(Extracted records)
------------------------------------------------------------------------

-- ==== Sys2Proof/Syntax.lean ====
section
/-! DEFINITION. The instructions of spec/opcode_table.json (R2, R74): the two variants of STLXR, with their operands as
decoded register numbers. -/

namespace Sys2Proof

/-- The two data sizes, one per variant (R2, R41). -/
inductive AccessSize where
  | word
  | doubleword
  deriving DecidableEq, Repr

/-- `STLXR <Ws>, <Wt>, [<Xn|SP>{,#0}]` and `STLXR <Ws>, <Xt>, [<Xn|SP>{,#0}]` (R90, R91). The operands are the numbers
of the status register, of the base and of the data register, in the order of R77; every combination is an instruction
(R74). -/
inductive Instr where
  | stlxr32 (rs rn rt : RegNum)
  | stlxr64 (rs rn rt : RegNum)
  deriving DecidableEq, Repr

/-- The data size a variant transfers (R41). -/
def Instr.size : Instr → AccessSize
  | .stlxr32 _ _ _ => .word
  | .stlxr64 _ _ _ => .doubleword

/-- The status register's number `s` (R92). -/
def Instr.rs : Instr → RegNum
  | .stlxr32 rs _ _ => rs
  | .stlxr64 rs _ _ => rs

/-- The base register's number `n` (R92). -/
def Instr.rn : Instr → RegNum
  | .stlxr32 _ rn _ => rn
  | .stlxr64 _ rn _ => rn

/-- The data register's number `t` (R92). -/
def Instr.rt : Instr → RegNum
  | .stlxr32 _ _ rt => rt
  | .stlxr64 _ _ rt => rt

end Sys2Proof
end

------------------------------------------------------------------------

▸ **Exercise instructions**
Repeat the data in full. Alter nothing.

▸ **Task result**
-- ==== Sys2Proof/Syntax.lean ====
section
/-! DEFINITION. The instructions of spec/opcode_table.json (R2, R74): the two variants of STLXR, with their operands as
decoded register numbers. -/

namespace Sys2Proof

/-- The two data sizes, one per variant (R2, R41). -/
inductive AccessSize where
  | word
  | doubleword
  deriving DecidableEq, Repr

/-- `STLXR <Ws>, <Wt>, [<Xn|SP>{,#0}]` and `STLXR <Ws>, <Xt>, [<Xn|SP>{,#0}]` (R90, R91). The operands are the numbers
of the status register, of the base and of the data register, in the order of R77; every combination is an instruction
(R74). -/
inductive Instr where
  | stlxr32 (rs rn rt : RegNum)
  | stlxr64 (rs rn rt : RegNum)
  deriving DecidableEq, Repr

/-- The data size a variant transfers (R41). -/
def Instr.size : Instr → AccessSize
  | .stlxr32 _ _ _ => .word
  | .stlxr64 _ _ _ => .doubleword

/-- The status register's number `s` (R92). -/
def Instr.rs : Instr → RegNum
  | .stlxr32 rs _ _ => rs
  | .stlxr64 rs _ _ => rs

/-- The base register's number `n` (R92). -/
def Instr.rn : Instr → RegNum
  | .stlxr32 _ rn _ => rn
  | .stlxr64 _ rn _ => rn

/-- The data register's number `t` (R92). -/
def Instr.rt : Instr → RegNum
  | .stlxr32 _ _ rt => rt
  | .stlxr64 _ _ rt => rt

end Sys2Proof
end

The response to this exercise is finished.